Procedure 1 Establish a network connection between the client and the MySQL server

2 The parser determines that this is an update statement

3 The optimizer selects the primary key index, assuming id as the primary key of the table

4 The executor first checks whether there is a row of data in table T whose ID is 123 in the memory. If there is no row of data in table T, the executor retrives the row from the memory through the storage engine

5 The executor changes the name field to Tom to get a new line

6 The storage engine writes the new row to the memory and writes redo log. The redo log is in the prepare state

7 Write bin log logs to the executor

8 The storage engine changes the redo log status to commit

Mysql asynchronously writes data from memory to disk at regular intervals. This process is similar to that of a file system with a page cache. A file is written to the cache first and then a separate process is used to flush data to disk. Mysql uses redo log logs so that data is not lost even if the server goes down and can be recovered from redo log logs.

Redo log and bin log

1 Redo log logs are written by the server layer. Bin log logs are written by the storage engine.

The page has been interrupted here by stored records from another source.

/-- locate of R50 on breakpoints `b`. -/
def locate (b : List Nat) (x : Nat) : Loc :=
  let n := b.length
  if n ≤ 1 then ⟨0, 0, 0, false⟩
  else if fisNan b64 x || dle x (b.headD 0) then ⟨0, 0, 0, !deq x (b.headD 0)⟩
  else if dle (b.getD (n - 1) 0) x then ⟨n - 1, n - 1, 0, !deq x (b.getD (n - 1) 0)⟩
  else
    let i := min (lastNotAbove x 0 b) (n - 2)
    let lo := b.getD i 0
    ⟨i, i + 1, ddiv (dsub x lo) (dsub (b.getD (i + 1) 0) lo), false⟩

/-- A query located on the dimension field `f`: the place, and the faults of the axis. -/
def Ship.locateOn (h : Ship) (s : State) (f : Nat) (q : Query) : Loc × Faults :=
  match q with
  | .idx k => (⟨k, k, 0, false⟩, [])
  | .val x =>
    if bit f 15 then (⟨0, 0, 0, false⟩, [])
    else
      let p := h.axisPoints s (bits f 0 10)
      (locate p.1 x, p.2)

/-- lerp of R52. -/
def lerp (a b t : Nat) : Nat := dadd a (dmul t (dsub b a))

/-- A lookup: the values (none after a table fault), whether a dimension clamped, and the faults met. -/
structure Look where
  vals : Option (List Nat)
  clamped : Bool
  faults : Faults

/-- lookup of R52 in table `t` for values V0 to V(n−1). After a fault in a piece of an axis, whether the query is clamped
is still judged by the axis's breakpoints as they stand (log entry 46). -/
def Ship.lookup (h : Ship) (s : State) (t : Nat) (q1 q2 q3 : Query) (n : Nat) : Look :=
  let f1 := h.dim s t 1
  let f2 := h.dim s t 2
  let l1 := h.locateOn s f1 q1
  let l2 := h.locateOn s f2 q2
  let l3 := h.locateOn s (h.dim s t 3) q3
  let axisFaults := addFaults (addFaults l1.2 l2.2) l3.2
  let clamped := l1.1.clamped || l2.1.clamped || l3.1.clamped
  if ¬ axisFaults.isEmpty then ⟨none, clamped, axisFaults⟩
  else
    let n1 := h.dimCount s f1
    let n2 := h.dimCount s f2
    let base := s.num (h.table t) 2
    let corner (w v u : Nat) : Nat × Nat × List Byte :=
      let j1 := if u = 0 then l1.1.i else l1.1.j
      let j2 := if v = 0 then l2.1.i else l2.1.j
      let j3 := if w = 0 then l3.1.i else l3.1.j
      let i := base + (j3 * n2 + j2) * n1 + j1
      let e := s.ctsEntry i
      (i, entryFault e (gridTag t j1 j2 j3), e)
    let cs := [corner 0 0 0, corner 0 0 1, corner 0 1 0, corner 0 1 1, corner 1 0 0, corner 1 0 1, corner 1 1 0, corner 1 1 1]
    let faults := cs.foldl (fun a c => if c.2.1 = 0 then a else addFaults a [(c.1, c.2.1)]) []
    if ¬ faults.isEmpty then ⟨none, clamped, faults⟩
    else
      let val (k : Nat) : Nat :=
        let c := cs.map (fun c => dofB32 (leAt c.2.2 (4 * k) 4))
        let g (i : Nat) : Nat := c.getD i 0
        let d00 := lerp (g 0) (g 4) l3.1.t
        let d01 := lerp (g 1) (g 5) l3.1.t
        let d10 := lerp (g 2) (g 6) l3.1.t
        let d11 := lerp (g 3) (g 7) l3.1.t
        lerp (lerp d00 d10 l2.1.t) (lerp d01 d11 l2.1.t) l1.1.t
      ⟨some ((List.range n).map val), clamped, []⟩

/-! ### One evaluation (R86 to R99) -/

/-- What steps 2 to 4 give for a tank. -/
structure TankOut where
  vol   : Nat := 0
  mass  : Nat := 0
  rate  : Nat := 0
  age   : Nat := 0
  flags : Nat := 0
  mx    : Nat := 0
  my    : Nat := 0
  mz    : Nat := 0
  fst   : Nat := 0
  fsl   : Nat := 0
  six   : List Nat := []
  used  : Bool := false
  deriving DecidableEq, Repr

/-- The value fields of a result record from WEIGHT on (R102), as binary64 patterns. `v` holds WEIGHT to
GZ_MAX_ANGLE in the order of the layout. -/
structure Rec where
  v    : List Nat := List.replicate 24 0
  mark : List Nat := List.replicate 6 0
  rho  : Nat := 0
  gz   : List Nat := List.replicate 48 0
  area : List Nat := List.replicate 48 0
  met  : Nat := 0
  app  : Nat := 0
  sfo  : Nat := 0
  bmo  : Nat := 0
  crit : List Nat := List.replicate 32 0
  sf   : List Nat := List.replicate 128 0
  bm   : List Nat := List.replicate 128 0
  deriving DecidableEq, Repr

The redo log is a physical log that records what was changed on a data page. The bin log is used to record logical operations. In statement mode, bin log records SQL statements.

3 Redo log Indicates that data is written in a cycle. When the space is used up, data is flushed to disks and then the space is cleared. Bin log Logs are appended.

4 Redo log is used to restore data after a database crash. Bin log is used for active/standby synchronization and data backup.